Task description: Within the records below is a range that opens at the line with "def Thread.breakpoint (t" and closes at the line with "let (s2, w2)". Return that range word for word, both ends included, and only that range.

*** Available data Section Begins ***

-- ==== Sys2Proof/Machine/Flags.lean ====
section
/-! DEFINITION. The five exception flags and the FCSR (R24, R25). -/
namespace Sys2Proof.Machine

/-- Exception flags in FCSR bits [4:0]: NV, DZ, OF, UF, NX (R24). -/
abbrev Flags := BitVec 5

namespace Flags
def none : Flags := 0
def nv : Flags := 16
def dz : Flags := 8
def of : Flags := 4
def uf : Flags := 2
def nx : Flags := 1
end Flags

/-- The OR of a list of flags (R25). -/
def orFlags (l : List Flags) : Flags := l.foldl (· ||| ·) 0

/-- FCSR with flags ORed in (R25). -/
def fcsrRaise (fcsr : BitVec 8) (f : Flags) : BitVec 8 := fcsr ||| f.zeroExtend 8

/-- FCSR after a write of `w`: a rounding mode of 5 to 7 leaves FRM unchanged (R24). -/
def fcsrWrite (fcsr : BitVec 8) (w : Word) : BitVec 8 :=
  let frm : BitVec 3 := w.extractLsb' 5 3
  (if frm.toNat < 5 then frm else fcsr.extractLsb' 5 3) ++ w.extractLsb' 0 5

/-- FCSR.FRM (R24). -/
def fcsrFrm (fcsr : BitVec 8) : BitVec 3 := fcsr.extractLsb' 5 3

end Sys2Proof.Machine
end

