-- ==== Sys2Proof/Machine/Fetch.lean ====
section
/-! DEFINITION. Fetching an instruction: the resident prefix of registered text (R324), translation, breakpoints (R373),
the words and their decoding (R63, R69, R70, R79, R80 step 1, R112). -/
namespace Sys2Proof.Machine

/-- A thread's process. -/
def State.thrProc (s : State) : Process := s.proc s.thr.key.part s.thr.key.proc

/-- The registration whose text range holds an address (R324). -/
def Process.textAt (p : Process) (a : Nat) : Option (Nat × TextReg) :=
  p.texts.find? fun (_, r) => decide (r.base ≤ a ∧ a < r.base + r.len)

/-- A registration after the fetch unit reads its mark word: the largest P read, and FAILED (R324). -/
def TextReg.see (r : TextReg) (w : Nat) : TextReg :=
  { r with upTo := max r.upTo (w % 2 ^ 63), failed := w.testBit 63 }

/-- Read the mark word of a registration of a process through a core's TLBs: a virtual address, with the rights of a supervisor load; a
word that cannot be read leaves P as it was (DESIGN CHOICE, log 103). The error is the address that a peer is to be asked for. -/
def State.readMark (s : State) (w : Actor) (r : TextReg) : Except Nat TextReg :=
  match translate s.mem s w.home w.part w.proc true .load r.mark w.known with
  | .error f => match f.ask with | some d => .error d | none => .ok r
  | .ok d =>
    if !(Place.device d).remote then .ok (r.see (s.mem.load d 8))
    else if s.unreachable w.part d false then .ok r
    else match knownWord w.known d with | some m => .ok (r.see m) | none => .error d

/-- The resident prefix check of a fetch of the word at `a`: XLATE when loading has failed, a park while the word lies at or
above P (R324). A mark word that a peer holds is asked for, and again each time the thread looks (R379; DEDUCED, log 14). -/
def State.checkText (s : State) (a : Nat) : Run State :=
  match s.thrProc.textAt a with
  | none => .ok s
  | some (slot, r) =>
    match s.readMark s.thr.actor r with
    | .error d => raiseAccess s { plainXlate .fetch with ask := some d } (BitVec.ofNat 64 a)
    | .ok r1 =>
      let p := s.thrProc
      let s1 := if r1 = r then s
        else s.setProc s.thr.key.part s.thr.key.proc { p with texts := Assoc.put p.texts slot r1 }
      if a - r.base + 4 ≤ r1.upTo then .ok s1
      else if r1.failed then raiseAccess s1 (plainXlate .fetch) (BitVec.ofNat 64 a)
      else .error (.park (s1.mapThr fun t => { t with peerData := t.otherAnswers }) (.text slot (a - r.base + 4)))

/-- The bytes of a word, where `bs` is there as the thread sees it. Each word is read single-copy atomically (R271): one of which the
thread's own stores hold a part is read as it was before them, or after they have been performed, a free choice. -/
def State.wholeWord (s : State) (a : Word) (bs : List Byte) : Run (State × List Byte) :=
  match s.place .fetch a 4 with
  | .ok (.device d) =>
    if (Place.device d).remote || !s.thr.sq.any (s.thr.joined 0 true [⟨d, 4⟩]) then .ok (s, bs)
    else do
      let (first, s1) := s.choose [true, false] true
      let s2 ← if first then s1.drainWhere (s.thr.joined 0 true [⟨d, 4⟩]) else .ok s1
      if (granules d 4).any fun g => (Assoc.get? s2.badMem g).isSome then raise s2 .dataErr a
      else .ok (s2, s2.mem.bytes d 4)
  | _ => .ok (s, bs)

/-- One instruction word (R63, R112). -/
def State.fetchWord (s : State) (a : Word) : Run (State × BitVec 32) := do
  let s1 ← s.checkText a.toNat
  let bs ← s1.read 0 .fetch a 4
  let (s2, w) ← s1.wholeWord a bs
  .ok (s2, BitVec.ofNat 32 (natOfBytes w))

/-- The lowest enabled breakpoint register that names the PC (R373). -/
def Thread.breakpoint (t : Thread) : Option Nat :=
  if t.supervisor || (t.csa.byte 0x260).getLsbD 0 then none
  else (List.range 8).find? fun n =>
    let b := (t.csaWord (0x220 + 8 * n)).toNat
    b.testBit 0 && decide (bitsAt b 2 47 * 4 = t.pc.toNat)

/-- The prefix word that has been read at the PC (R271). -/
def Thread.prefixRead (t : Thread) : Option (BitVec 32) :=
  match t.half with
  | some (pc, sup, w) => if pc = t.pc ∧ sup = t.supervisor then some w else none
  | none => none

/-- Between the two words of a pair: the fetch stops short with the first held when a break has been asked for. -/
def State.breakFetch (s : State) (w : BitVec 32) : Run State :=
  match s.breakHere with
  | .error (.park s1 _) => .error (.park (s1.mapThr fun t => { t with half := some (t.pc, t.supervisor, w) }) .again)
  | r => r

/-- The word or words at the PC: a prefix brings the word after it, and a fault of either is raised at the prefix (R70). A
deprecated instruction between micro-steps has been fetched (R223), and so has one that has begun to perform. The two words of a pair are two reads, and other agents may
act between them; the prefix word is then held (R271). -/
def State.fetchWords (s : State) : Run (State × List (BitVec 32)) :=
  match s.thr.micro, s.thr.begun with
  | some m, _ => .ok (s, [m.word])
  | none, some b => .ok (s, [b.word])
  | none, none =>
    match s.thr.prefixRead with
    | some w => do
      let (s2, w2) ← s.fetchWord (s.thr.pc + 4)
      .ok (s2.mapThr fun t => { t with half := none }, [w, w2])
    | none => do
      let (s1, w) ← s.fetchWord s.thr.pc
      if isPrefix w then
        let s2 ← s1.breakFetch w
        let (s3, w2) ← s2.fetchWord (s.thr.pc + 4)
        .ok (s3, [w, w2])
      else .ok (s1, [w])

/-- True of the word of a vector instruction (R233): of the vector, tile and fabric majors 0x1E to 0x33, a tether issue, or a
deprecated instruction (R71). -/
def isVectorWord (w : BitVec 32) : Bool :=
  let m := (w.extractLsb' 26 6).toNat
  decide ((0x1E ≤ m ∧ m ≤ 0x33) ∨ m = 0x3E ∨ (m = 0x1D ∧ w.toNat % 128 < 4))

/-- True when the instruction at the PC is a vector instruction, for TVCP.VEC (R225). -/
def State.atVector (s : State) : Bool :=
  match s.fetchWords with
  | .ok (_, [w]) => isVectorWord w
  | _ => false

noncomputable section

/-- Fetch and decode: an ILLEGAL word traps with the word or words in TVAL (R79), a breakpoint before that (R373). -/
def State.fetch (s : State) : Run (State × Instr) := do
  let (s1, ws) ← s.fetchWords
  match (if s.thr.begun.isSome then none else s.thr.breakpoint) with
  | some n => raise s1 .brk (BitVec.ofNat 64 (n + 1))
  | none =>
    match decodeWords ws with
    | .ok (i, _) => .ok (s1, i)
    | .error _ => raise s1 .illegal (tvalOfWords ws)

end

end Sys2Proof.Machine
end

*** Available data Section Ends ***

The completed task:
def Thread.breakpoint (t : Thread) : Option Nat :=
  if t.supervisor || (t.csa.byte 0x260).getLsbD 0 then none
  else (List.range 8).find? fun n =>
    let b := (t.csaWord (0x220 + 8 * n)).toNat
    b.testBit 0 && decide (bitsAt b 2 47 * 4 = t.pc.toNat)

/-- The prefix word that has been read at the PC (R271). -/
def Thread.prefixRead (t : Thread) : Option (BitVec 32) :=
  match t.half with
  | some (pc, sup, w) => if pc = t.pc ∧ sup = t.supervisor then some w else none
  | none => none

/-- Between the two words of a pair: the fetch stops short with the first held when a break has been asked for. -/
def State.breakFetch (s : State) (w : BitVec 32) : Run State :=
  match s.breakHere with
  | .error (.park s1 _) => .error (.park (s1.mapThr fun t => { t with half := some (t.pc, t.supervisor, w) }) .again)
  | r => r

/-- The word or words at the PC: a prefix brings the word after it, and a fault of either is raised at the prefix (R70). A
deprecated instruction between micro-steps has been fetched (R223), and so has one that has begun to perform. The two words of a pair are two reads, and other agents may
act between them; the prefix word is then held (R271). -/
def State.fetchWords (s : State) : Run (State × List (BitVec 32)) :=
  match s.thr.micro, s.thr.begun with
  | some m, _ => .ok (s, [m.word])
  | none, some b => .ok (s, [b.word])
  | none, none =>
    match s.thr.prefixRead with
    | some w => do
      let (s2, w2) ← s.fetchWord (s.thr.pc + 4)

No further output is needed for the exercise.